Stored data entries

-- ==== Sys2Proof/Laws/Ops.lean ====
section
/-! SUPPORT. What the shared operations do: sending, records, stamping, management accesses. -/

namespace Sys2Proof.Machine

/-! ### Guards -/

theorem whenServing_pos {s : State} (h : serving s = true) (f : State → State) : whenServing s f = f s := by
  simp [whenServing, h]

theorem whenServing_neg {s : State} (h : serving s = false) (f : State → State) : whenServing s f = s := by
  simp [whenServing, h]

/-! ### Stamping -/

/-- Below the limits of R135 a stamp only takes the next ticket. -/
theorem stamp_below {s : State} (h : s.wb.seq.toNat < 0xFFF000000000) :
    stamp s = ({ s with wb.seq := s.wb.seq + 1 }, ticketNext s) := by
  have e : (ticketNext s).toNat % 2 ^ 48 = s.wb.seq.toNat := by
    simp only [ticketNext, BitVec.toNat_append]
    have := s.wb.seq.isLt
    rw [Nat.or_mod_two_pow, Nat.shiftLeft_eq, Nat.mul_mod_left, Nat.zero_or, Nat.mod_eq_of_lt this]
  have h1 : (decide (0xFFF000000000 ≤ (ticketNext s).toNat % 2 ^ 48) && !s.wb.seqWarn) = false := by
    rw [e, decide_eq_false (by omega), Bool.false_and]
  have h2 : (decide (0xFFFFFFFF0000 ≤ (ticketNext s).toNat % 2 ^ 48) && !s.wb.seqStop) = false := by
    rw [e, decide_eq_false (by omega), Bool.false_and]
  simp only [stamp, h1, h2, Bool.false_eq_true, if_false]

theorem stamped_below {s : State} (h : s.wb.seq.toNat < 0xFFF000000000) (f : State → Ticket → State) :
    stamped s f = f { s with wb.seq := s.wb.seq + 1 } (ticketNext s) := by
  simp [stamped, stamp_below h]

theorem stampedIf_below {s : State} (hs : serving s = true) (h : s.wb.seq.toNat < 0xFFF000000000) (f : State → Ticket → State) :
    stampedIf s f = f { s with wb.seq := s.wb.seq + 1 } (ticketNext s) := by
  simp [stampedIf, hs, stamped_below h]

/-! ### Management accesses -/

theorem serving_live {s : State} (h : serving s = true) {offset : W64} (ho : regBits offset 16 8 < 0x15) : pageMode s offset = .live := by
  simp only [serving, Bool.and_eq_true, beq_iff_eq, bne_iff_ne, ne_eq] at h
  have h1 : ¬ (0x15 ≤ regBits offset 16 8) := by omega
  simp [pageMode, h.1.1, h.1.2, h1]

/-- What a granted write does: it is answered and stamped, and then takes effect. -/
theorem mgmtWrite_granted {c : Cmd} {s : State} (g : Granted c s) {offset : W64} (ho : regBits offset 16 8 < 0x15)
    (ha : aligned offset = true) (data : W64) (effect : Ticket → State → State) :
    mgmtWrite c offset data effect s = effect (ticketNext s) (taken c offset data s) := by
  obtain ⟨hs, hm, hr, hq⟩ := g
  have e : manage c offset data (fun s => (s, data)) s = answerMgmt c (.mresp offset data 0) s := by
    simp [manage, serving_live hs ho, hr, hm, ha]
  have hs' : serving (answerMgmt c (.mresp offset data 0) s) = true := hs
  have hq' : (answerMgmt c (.mresp offset data 0) s).wb.seq.toNat < 0xFFF000000000 := hq
  simp only [mgmtWrite, serving_live hs ho, hr, hm, ha, e, hs', stamped_below hq', Option.isSome_none, Bool.not_true, Bool.or_self,
    Bool.false_eq_true, if_false, if_true]
  rfl

end Sys2Proof.Machine
end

| TASK TO CARRY OUT |
Please count the lines in the records that hold the string "What", and give the number alone.

| SOLUTION FOR THIS EXERCISE |
2